The sample size was estimated as 24 per group using the cSP data from Miller et al. (23). Demographic characteristics were compared between experimental and control groups using student t-tests and Chi-square tests. Between group contrasts of SRC data indicated no significant changes in activation across sessions (using a two-way ANOVA). One sample t-tests were performed to determine the presence of inhibition or facilitation, as per our stipulated paired pulse ratio criterion. Partial correlations were used to analyse the relationship between change in cortical excitability and PCSS symptoms controlling for the PCSI pre-injury scores. We used generalized linear mixed models (GLMM) were used to analyse the relationships between Group and Time characteristics in a linear mode (cSP and iSP) and log-normal mode (SICI, LICI, SICF, and ICF) in our neurophysiological data. Time and group were fitted as fixed factors and participant as a random factor. Where there was an effect of time, GLMM in logistic mode (with Satterthwaite approximation) was used to analyze the relationship between recovery and cortical excitability change in the symptomatic group. Analyses were performed using SigmaPlot (version 13.0) and SPSS (version 24) software.
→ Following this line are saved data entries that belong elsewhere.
/-- R29 (2), (3) speak of the receiver alone. -/
theorem SameReceiver.receiverInv {s t : State} (h : SameReceiver s t) (hinv : ReceiverInv s) : ReceiverInv t := by
  unfold ReceiverInv
  rw [h.cfg, h.rxState, h.rxBuf]
  exact hinv

/-- R120: to the command receiver an RX_BYTE is some list of bytes routed to the command sink. -/
theorem rxByte_receiver {b : Byte} {s t : State} (h : dmxByte b s = .next t) :
    ∃ u bs, SameReceiver s u ∧ SameReceiver (cmdSinkAll bs u) t := by
  rcases dmxByte_cases h with ⟨_, _, d, _, _, rfl⟩ | ⟨_, _, _, rfl⟩ | ⟨_, _, _, rfl⟩ | ⟨_, c, _, rfl⟩ | ⟨_, _, _, rfl⟩ |
    ⟨_, _, rfl⟩ | ⟨_, rfl⟩
  · exact ⟨s, [], .refl s, ⟨rfl, rfl, rfl⟩⟩
  · exact ⟨s, _, .refl s, ⟨rfl, rfl, rfl⟩⟩
  · exact ⟨s, _, .refl s, ⟨rfl, rfl, rfl⟩⟩
  · exact ⟨emit (.dmxLenReject c b) s, _, ⟨rfl, rfl, rfl⟩, ⟨rfl, rfl, rfl⟩⟩
  · exact ⟨s, [], .refl s, ⟨rfl, rfl, rfl⟩⟩
  · exact ⟨s, [], .refl s, ⟨rfl, rfl, rfl⟩⟩
  · exact ⟨s, [], .refl s, ⟨by simp, by simp, by simp⟩⟩

/-- R150: in RX_ERROR routed bytes leave the receiver as it is. -/
theorem cmdSinkAll_of_error (bs : List Byte) {s : State} (hs : s.rxState = .error) :
    SameReceiver s (cmdSinkAll bs s) := by
  refine forBytes_inv (SameReceiver s) cmdSink (fun b u hu => ?_) bs (.refl s)
  have hsink : cmdSink b u = emit (.cmdByte b) u := by
    rw [cmdSink, rxAppend, emit_rxState, hu.rxState, hs]
  rw [hsink]
  exact ⟨hu.cfg, hu.rxState, hu.rxBuf⟩

/-! ### The invariants of R29 -/

/-- R29 (1): outside a capture the capture buffer is empty, and that is all. -/
theorem captureInv_of_not_capturing {s : State} (hd : s.dmxState ≠ .telemetryPayload) (hbuf : s.tlmBuf = []) :
    CaptureInv s := ⟨fun _ => hbuf, fun h => absurd h hd⟩

/-- R29 (2), (3) of an idle receiver with an empty buffer. -/
theorem receiverInv_of_idle {s : State} (hs : s.rxState = .idle) (hbuf : s.rxBuf = []) : ReceiverInv s := by
  simp [ReceiverInv, hs, hbuf]

/-- R29 through the five reset values, whatever the other fields. -/
theorem powerOnState_blockInv (s : State) : BlockInv (powerOnState s) :=
  ⟨captureInv_of_not_capturing (by simp [powerOnState]) rfl, receiverInv_of_idle rfl rfl⟩

/-- R9: the first byte of a non-empty list stays first. -/
theorem byteAt_zero_append {bs : List Byte} (h : 1 ≤ bs.length) (cs : List Byte) :
    byteAt (bs ++ cs) 0 = byteAt bs 0 := List.getD_append bs cs 0 0 h

/-- R29 (4) when a capture starts: an accepted length leaves at least six bytes to come, by R7. -/
theorem captureInv_start {b : Byte} {s : State} (hadm : s.cfg.admitted = true)
    (hmin : s.cfg.tlmMinLen.toNat ≤ b.toNat) (hmax : b.toNat ≤ s.cfg.tlmMaxLen.toNat) :
    CaptureInv (setDmxState .telemetryPayload (setTlmBuf [b] s)) := by
  obtain ⟨hheader, _⟩ := admitted_clauses hadm
  have hlen : 1 + s.cfg.tlmLenBias.toNat < b.toNat := by omega
  exact ⟨fun h => absurd rfl h, fun _ => ⟨hmin, hmax, Nat.le_refl 1, hlen⟩⟩

/-- R29 (4) when a capture goes on: the length byte stays first, and a byte that does not complete the frame leaves it
short of its length. -/
theorem captureInv_extend {b : Byte} {s : State} (hd : s.dmxState = .telemetryPayload) (hinv : CaptureInv s)
    (hmore : (s.tlmBuf ++ [b]).length + s.cfg.tlmLenBias.toNat ≠ (byteAt (s.tlmBuf ++ [b]) 0).toNat) :
    CaptureInv (setTlmBuf (s.tlmBuf ++ [b]) s) := by
  obtain ⟨hmin, hmax, hpos, hlt⟩ := hinv.2 hd
  have hfirst := byteAt_zero_append hpos [b]
  rw [hfirst, List.length_append, List.length_singleton] at hmore
  refine ⟨fun h => absurd hd h, fun _ => ?_⟩
  simp only [setTlmBuf_tlmBuf, setTlmBuf_cfg, hfirst, List.length_append, List.length_singleton]
  omega

/-- R29 (1), (4) through RX_BYTE. -/
theorem rxByte_captureInv {b : Byte} {s t : State} (hadm : s.cfg.admitted = true) (hinv : CaptureInv s)
    (h : dmxByte b s = .next t) : CaptureInv t := by
  rcases dmxByte_cases h with ⟨hd, _, d, hd', _, rfl⟩ | ⟨hd, _, _, rfl⟩ | ⟨hd, _, _, rfl⟩ | ⟨hd, c, _, rfl⟩ |
    ⟨_, hmin, hmax, rfl⟩ | ⟨hd, hmore, rfl⟩ | ⟨_, rfl⟩
  · exact captureInv_of_not_capturing hd' (hinv.1 hd)
  · exact captureInv_of_not_capturing (by simp) (by simpa using hinv.1 hd)
  · exact captureInv_of_not_capturing (by simp) (by simpa using hinv.1 hd)
  · exact captureInv_of_not_capturing (by simp) (by simpa using hinv.1 (by simp [hd]))
  · exact captureInv_start hadm hmin hmax
  · exact captureInv_extend hd hinv hmore
  · exact captureInv_of_not_capturing (by simp) (by simp)

/-- R29 through RX_BYTE. -/
theorem rxByte_blockInv {b : Byte} {s t : State} (hinv : BlockInv s) (h : exec (.rxByte b) s = .next t) :
    BlockInv t := by
  obtain ⟨hcapture, hreceiver⟩ := hinv
  obtain ⟨hadm, hbyte⟩ := rxByte_next h
  obtain ⟨_, _, _, hbuf, _⟩ := admitted_clauses hadm
  obtain ⟨u, bs, hsu, hut⟩ := rxByte_receiver hbyte
  have hroom : 1 ≤ u.cfg.cmdBufMax := by rw [hsu.cfg]; omega
  exact ⟨rxByte_captureInv hadm hcapture hbyte,
    hut.receiverInv (cmdSinkAll_receiverInv bs hroom (hsu.receiverInv hreceiver))⟩

/-- R29 (1), (4) through the flush. -/
theorem boundaryFlush_captureInv {s : State} (hinv : CaptureInv s) : CaptureInv (boundaryFlush s) := by
  rcases boundaryFlush_cases s with h | ⟨hd, h⟩
  · rwa [h]
  · rw [h]
    exact captureInv_of_not_capturing (by simp) (by simpa using hinv.1 hd)

/-- R29 through every transaction. -/
theorem exec_blockInv {i : Instr} {s t : State} (hinv : BlockInv s) (h : exec i s = .next t) : BlockInv t := by
  cases i with
  | powerOn =>
    rw [powerOn_next h]
    exact powerOnState_blockInv s
  | rxByte b => exact rxByte_blockInv hinv h
  | boundary =>
    obtain ⟨es, rfl⟩ := boundary_next h
    exact ⟨boundaryFlush_captureInv hinv.1, receiverInv_of_idle rfl rfl⟩
  | send a p =>
    obtain ⟨es, rfl⟩ := send_next h
    exact hinv

/-- Settles O12: a waiting step leaves the state, and consuming the input touches no field R29 speaks of. -/
theorem stepKeepsInvariant : Obligations.StepKeepsInvariant := by
  intro s t hinv h
  rcases step_cases h with ⟨_, _, rfl⟩ | ⟨_, rest, i, _, _, hexec⟩
  · exact hinv
  · exact exec_blockInv (s := setInput rest s) hinv hexec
Details of participant recruitment are shown in Figure 1. Population demographics are summarized in Table 1. One hundred and sixty-one participants were enrolled, and 133 had measurable and complete stimulus response curves allowing them to complete the entire study protocol. The final experimental sample consisted of 107 participants (78 symptomatic and 29 asymptomatic) with a median age of 15.1 (range: 9.0–18.0 years, 57% female). A smaller experimental population completed a second session of TMS (see Table 1). The healthy control population included 26 participants (median age = 14.6 years, range: 9.9–18.0 years, 54% female). The median age of the experimental groups was comparable, as was the ratio of males to females.


Table 1. Population demographics. Demographic characteristics and recovery statusa.

Single Pulse TMS

Stimulus Response Curves

Resting SRCs were obtained from all participants across each experimental group. Sigmoidal curves are shown in Figure 2. Responsiveness to increased TMS intensity were similar across groups at the initial measurement (p = 0.5), and at follow-up (p = 0.9).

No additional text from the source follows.